Cruza bt_it_sprint_planning.json + report_it.json y genera KPIs:
- % tarjetas completadas
- % horas cumplidas
- Desviación promedio de estimación
- % tareas replanificadas
- Carga planificada por dev
- Predictibilidad (% terminadas antes del due date)
Salida: kpis_it.json
"""

import os
import re
import json
from collections import defaultdict
from datetime import datetime
from typing import Dict, Any, List

PLANNING="bt_it_sprint_planning.json"
REPORT="report_it.json"
OUT="kpis_it.json"

DEV_MAP = {
    # Opcional: mapear nombres del Sheet -> displayName de Jira
    # "Alan Mori - Carestino": "Alan Mori - Carestino",
}

def parse_sprint_date(sprint_id: str) -> datetime:
    m = re.match(r"^S(\d{8})$", sprint_id)
    return datetime.strptime(m.group(1), "%Y%m%d")

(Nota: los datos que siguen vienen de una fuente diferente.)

/-- On an empty queue one count of the 8 MHz reference passes, and with the reset pin held nothing does: the model's
choice (logs 1 and 30). What so many counts change (a CROSSING_EDGE lets more than one pass, log 3): the capture count
rises, every running timer and the part of a slot under way fall and stand at 0, and the whole seconds of a SHED
record's hold-off, a TRIPPED one's cool-off and a LIVE one's live timer go on (R4, R105, R106); where their seconds
begin, and that the last second is left to its expiry, is the model's choice (log 5, log 2). Nothing else changes. -/
def Obligations.EmptyQueuePassesOneCount : Prop :=
  (∀ s : State, s.pending = [] →
     (s.held = true → step s = .next s) ∧ (s.held = false → step s = .next (s.advance 1))) ∧
  (∀ (s : State) (k : Nat),
     let t := s.advance k
     let down (x : Timer) : Timer := x.map fun n => n - k
     let seconds (f : Nat) : Nat := (f + k) / 8000000
     let part (f : Nat) : Nat := (f + k) % 8000000
     (t = { s with
       atb := t.atb
       fcl := { s.fcl with
         roundTimer := down s.fcl.roundTimer
         phase := (match s.fcl.phase with
           | .turnaround a call left => .turnaround a call (left - k)
           | .window a call left => .window a call (left - k)
           | .receiving a call left => .receiving a call (left - k)
           | other => other) }
       fsu := { s.fsu with
         captureCount := s.fsu.captureCount + BitVec.ofNat 32 k
         gap := down s.fsu.gap
         window := down s.fsu.window
         slip := down s.fsu.slip }
       bgv := { s.bgv with hold := down s.bgv.hold }
       sld := { s.sld with
         step := down s.sld.step
         pause := down s.sld.pause
         collapse1 := down s.sld.collapse1
         collapse2 := down s.sld.collapse2 }
       spu := t.spu
       msq := { s.msq with
         scan := down s.msq.scan
         entries := t.msq.entries }
       wgc := { s.wgc with
         timeout := down s.wgc.timeout
         pulse := down s.wgc.pulse
         sync := down s.wgc.sync
         runup := down s.wgc.runup
         short := down s.wgc.short
         recovery := down s.wgc.recovery
         level := down s.wgc.level
         levelLost := down s.wgc.levelLost
         freqOver := down s.wgc.freqOver
         shaftOver := down s.wgc.shaftOver }
       svl := { s.svl with gap := down s.svl.gap } }) ∧
     (∀ i : StationNo, t.station i = { s.station i with
       startFilter := down (s.station i).startFilter
       stopFilter := down (s.station i).stopFilter
       wait := down (s.station i).wait
       engage := down (s.station i).engage
       dip := down (s.station i).dip
       jam := down (s.station i).jam
       refusal := down (s.station i).refusal }) ∧
     (∀ c : ChannelNo, t.reading c = { s.reading c with timer := down (s.reading c).timer }) ∧
     (∀ n : RecNo, t.work n =
       let w := s.work n
       match s.recState n with
       | .shed => { w with
           holdoff := if w.holdoff = 0 then 0 else max 1 (w.holdoff - seconds w.holdoffFrac)
           holdoffFrac := if w.holdoff = 0 then 0 else part w.holdoffFrac }
       | .tripped => { w with
           cooloff := if w.cooloff = 0 then 0 else max 1 (w.cooloff - seconds w.cooloffFrac)
           cooloffFrac := if w.cooloff = 0 then 0 else part w.cooloffFrac }
       | .live => { w with
           liveTimer := if 299 < w.liveTimer then w.liveTimer else min 299 (w.liveTimer + seconds w.liveFrac)
           liveFrac := if 299 < w.liveTimer then 0 else part w.liveFrac }
       | _ => w))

def pick_latest_sprint_key(store: Dict[str, Any]) -> str:
    keys = [k for k in store.keys() if re.match(r"^S\d{8}$", k)]
    keys.sort(key=lambda k: parse_sprint_date(k))
    return keys[-1]

def loadj(p):
    if not os.path.exists(p): raise SystemExit(f"No existe {p}")
    with open(p,"r",encoding="utf-8") as f: return json.load(f)

def main(sprint_id=None):
    plan = loadj(PLANNING)
    if sprint_id is None:
        sprint_id = pick_latest_sprint_key(plan)
    rep_store = loadj(REPORT)
    if sprint_id not in rep_store:
        raise SystemExit(f"No hay reporte para {sprint_id} en {REPORT}")

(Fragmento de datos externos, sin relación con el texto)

/-! ## The ladder -/

@[simp] theorem State.shedEntry_keeps (cause : ShedCause) (h : Holder) (s : State) :
    (s.shedEntry cause h).fsu = s.fsu ∧ (s.shedEntry cause h).bgv = s.bgv ∧ (s.shedEntry cause h).msq = s.msq ∧
    (s.shedEntry cause h).wgc = s.wgc ∧ (s.shedEntry cause h).svl = s.svl ∧
    (s.shedEntry cause h).held = s.held ∧ (s.shedEntry cause h).free = s.free ∧
    (s.shedEntry cause h).pending = s.pending := by
  and_intros <;> (unfold State.shedEntry; (try dsimp only); (repeat' split) <;> simp)

@[simp] theorem State.takeStep_keeps (s : State) :
    (s.takeStep).fsu = s.fsu ∧ (s.takeStep).bgv = s.bgv ∧ (s.takeStep).msq = s.msq ∧ (s.takeStep).wgc = s.wgc ∧
    (s.takeStep).held = s.held ∧ (s.takeStep).free = s.free ∧ (s.takeStep).pending = s.pending ∧
    (s.takeStep).svl.rx = s.svl.rx ∧ (s.takeStep).svl.buffer = s.svl.buffer ∧
    (s.takeStep).svl.bytesDue = s.svl.bytesDue ∧ (s.takeStep).svl.gap = s.svl.gap ∧
    (s.takeStep).svl.serving = s.svl.serving ∧ (s.takeStep).svl.reply = s.svl.reply ∧
    (s.takeStep).svl.restartCalled = s.svl.restartCalled ∧ (s.takeStep).svl.startedUp = s.svl.startedUp ∧
    (s.takeStep).svl.settings = s.svl.settings ∧ (s.takeStep).svl.defaulted = s.svl.defaulted ∧
    (s.takeStep).svl.unstored = s.svl.unstored ∧ (s.takeStep).svl.store = s.svl.store := by
  and_intros <;> (unfold State.takeStep; (try dsimp only); (repeat' split) <;> simp)

@[simp] theorem State.stepExpiry_keeps (s : State) :
    (s.stepExpiry).fsu = s.fsu ∧ (s.stepExpiry).bgv = s.bgv ∧ (s.stepExpiry).msq = s.msq ∧
    (s.stepExpiry).wgc = s.wgc ∧ (s.stepExpiry).held = s.held ∧ (s.stepExpiry).free = s.free ∧
    (s.stepExpiry).pending = s.pending ∧ (s.stepExpiry).svl.rx = s.svl.rx ∧
    (s.stepExpiry).svl.buffer = s.svl.buffer ∧ (s.stepExpiry).svl.bytesDue = s.svl.bytesDue ∧
    (s.stepExpiry).svl.gap = s.svl.gap ∧ (s.stepExpiry).svl.serving = s.svl.serving ∧
    (s.stepExpiry).svl.reply = s.svl.reply ∧ (s.stepExpiry).svl.restartCalled = s.svl.restartCalled ∧
    (s.stepExpiry).svl.startedUp = s.svl.startedUp ∧ (s.stepExpiry).svl.settings = s.svl.settings ∧
    (s.stepExpiry).svl.defaulted = s.svl.defaulted ∧ (s.stepExpiry).svl.unstored = s.svl.unstored ∧
    (s.stepExpiry).svl.store = s.svl.store := by
  and_intros <;> simp [State.stepExpiry]

@[simp] theorem State.abortEngaging_keeps (why : SawOutcome) (s : State) :
    (s.abortEngaging why).nva = s.nva ∧ (s.abortEngaging why).atb = s.atb ∧ (s.abortEngaging why).fcl = s.fcl ∧
    (s.abortEngaging why).fsu = s.fsu ∧ (s.abortEngaging why).bgv = s.bgv ∧ (s.abortEngaging why).sld = s.sld ∧
    (s.abortEngaging why).msq = s.msq ∧ (s.abortEngaging why).wgc = s.wgc ∧ (s.abortEngaging why).svl = s.svl ∧
    (s.abortEngaging why).held = s.held ∧ (s.abortEngaging why).free = s.free ∧
    (s.abortEngaging why).pending = s.pending := by
  unfold State.abortEngaging
  and_intros
  · exact State.eachStation_keeps (fun t : State => t.nva) _ (by intro a t; (try dsimp only); (repeat' split) <;> simp) _
  · exact State.eachStation_keeps (fun t : State => t.atb) _ (by intro a t; (try dsimp only); (repeat' split) <;> simp) _
  · exact State.eachStation_keeps (fun t : State => t.fcl) _ (by intro a t; (try dsimp only); (repeat' split) <;> simp) _
  · exact State.eachStation_keeps (fun t : State => t.fsu) _ (by intro a t; (try dsimp only); (repeat' split) <;> simp) _
  · exact State.eachStation_keeps (fun t : State => t.bgv) _ (by intro a t; (try dsimp only); (repeat' split) <;> simp) _
  · exact State.eachStation_keeps (fun t : State => t.sld) _ (by intro a t; (try dsimp only); (repeat' split) <;> simp) _
  · exact State.eachStation_keeps (fun t : State => t.msq) _ (by intro a t; (try dsimp only); (repeat' split) <;> simp) _
  · exact State.eachStation_keeps (fun t : State => t.wgc) _ (by intro a t; (try dsimp only); (repeat' split) <;> simp) _
  · exact State.eachStation_keeps (fun t : State => t.svl) _ (by intro a t; (try dsimp only); (repeat' split) <;> simp) _
  · exact State.eachStation_keeps (fun t : State => t.held) _ (by intro a t; (try dsimp only); (repeat' split) <;> simp) _
  · exact State.eachStation_keeps (fun t : State => t.free) _ (by intro a t; (try dsimp only); (repeat' split) <;> simp) _
  · exact State.eachStation_keeps (fun t : State => t.pending) _ (by intro a t; (try dsimp only); (repeat' split) <;> simp) _

/-- The two passes over the records and the pass over the stations of the first collapse level. -/
theorem State.collapseFirst_keepsWhat {β : Type} (P : State → β) (hr : ∀ n t, P (State.readRecord n t) = P t)
    (hs : ∀ n t, P (State.shed .plain .collapse n t) = P t) (hc : ∀ n t, P (State.cancel n t) = P t)
    (hw : ∀ i t, P (State.windDown i t) = P t) (ha : ∀ i t, P (State.abortStation i .abortCollapse t) = P t)
    (s : State) : P s.collapseFirst = P s := by
  unfold State.collapseFirst State.abortEngaging
  dsimp only
  rw [State.eachStation_keeps P _ (fun i t => ha i t), State.eachRecord_keeps P, State.eachStation_keeps P _ (fun i t => hw i t),
    State.eachRecord_keeps P]
  · intro n t; (repeat' split) <;> simp [hr, hs]
  · intro n t; (repeat' split) <;> simp [hr, hc]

    bucket = plan[sprint_id]
    report = rep_store[sprint_id]["issues"]

    # --- Acumuladores por dev ---
    by_dev = defaultdict(lambda: {
        "planned_cards":0,
        "planned_hours":0.0,
        "done_cards":0,
        "real_hours":0.0,
    })

    # map “planned_hours por issue”
    per_issue_planned = {}  # key -> planned_hours
    # y dev por issue según planificación
    dev_by_issue = {}

    detail = bucket["detalle_por_desarrollador"]
    for dev, d in detail.items():
        for w in ("datos_semana_1","datos_semana_2"):
            dd = d.get(w, {})
            by_dev[dev]["planned_cards"] += len(dd.get("issues", []))
            by_dev[dev]["planned_hours"] += float(dd.get("horas_planificadas", 0))
            for it in dd.get("issues_detail", []) or []:
                k = (it or {}).get("key")
                if not k: continue
                per_issue_planned[k] = float((it.get("planned_hours") or 0))
                dev_by_issue[k] = dev
            # compat: si no hay issues_detail, usar lista simple
            if not dd.get("issues_detail") and dd.get("issues"):
                for k in dd.get("issues"):
                    dev_by_issue[k] = dev

    # --- Sumar realizado por dev ---
    for k, info in report.items():
        dev = dev_by_issue.get(k) or info.get("developer")
        if not dev:
            continue
        if info.get("done"):
            by_dev[dev]["done_cards"] += 1

        # Preferir horas reales del custom; fallback: worklogs
        wl = info.get("worklogs", {})
        if isinstance(wl.get("by_author"), dict) and any(wl["by_author"].values()):
            author_name = DEV_MAP.get(dev, dev)
            real_hours = int(wl["by_author"].get(author_name, 0)) / 3600.0
        else:
            # fallback si no hay worklogs (tarjeta sin registrar tiempo)
            if isinstance(info.get("real_hours_issue"), (int, float)) and info["real_hours_issue"] > 0:
                real_hours = float(info["real_hours_issue"])
            else:
                real_hours = 0.0

        by_dev[dev]["real_hours"] += real_hours

    # --- KPIs por dev + desviación promedio ---
    kpis_dev = {}
    for dev, v in by_dev.items():
        pc, ph, dc, rh = v["planned_cards"], v["planned_hours"], v["done_cards"], v["real_hours"]
        pct_cards = (dc/pc*100) if pc else None
        pct_hours = (rh/ph*100) if ph else None

        # desviación promedio por issue planificada del dev
        dev_issues = [k for k, d in dev_by_issue.items() if d == dev]
        dev_devs = []
        for k in dev_issues:
            p = per_issue_planned.get(k, 0.0)
            if p <= 0:
                continue

            # ✅ Nuevo: preferir horas reales del customfield_10046 si existe
            info_k = report.get(k, {})
            if isinstance(info_k.get("real_hours_issue"), (int, float)) and info_k["real_hours_issue"] > 0:
                real_issue = float(info_k["real_hours_issue"])
            else:
                wl = info_k.get("worklogs", {})
                if isinstance(wl.get("by_author"), dict):
                    author_name = DEV_MAP.get(dev, dev)
                    real_issue_sec = int(wl["by_author"].get(author_name, 0))
                else:
                    real_issue_sec = int(wl.get("total_sec", 0))
                real_issue = real_issue_sec / 3600.0

            dev_devs.append(abs(p - real_issue) / p)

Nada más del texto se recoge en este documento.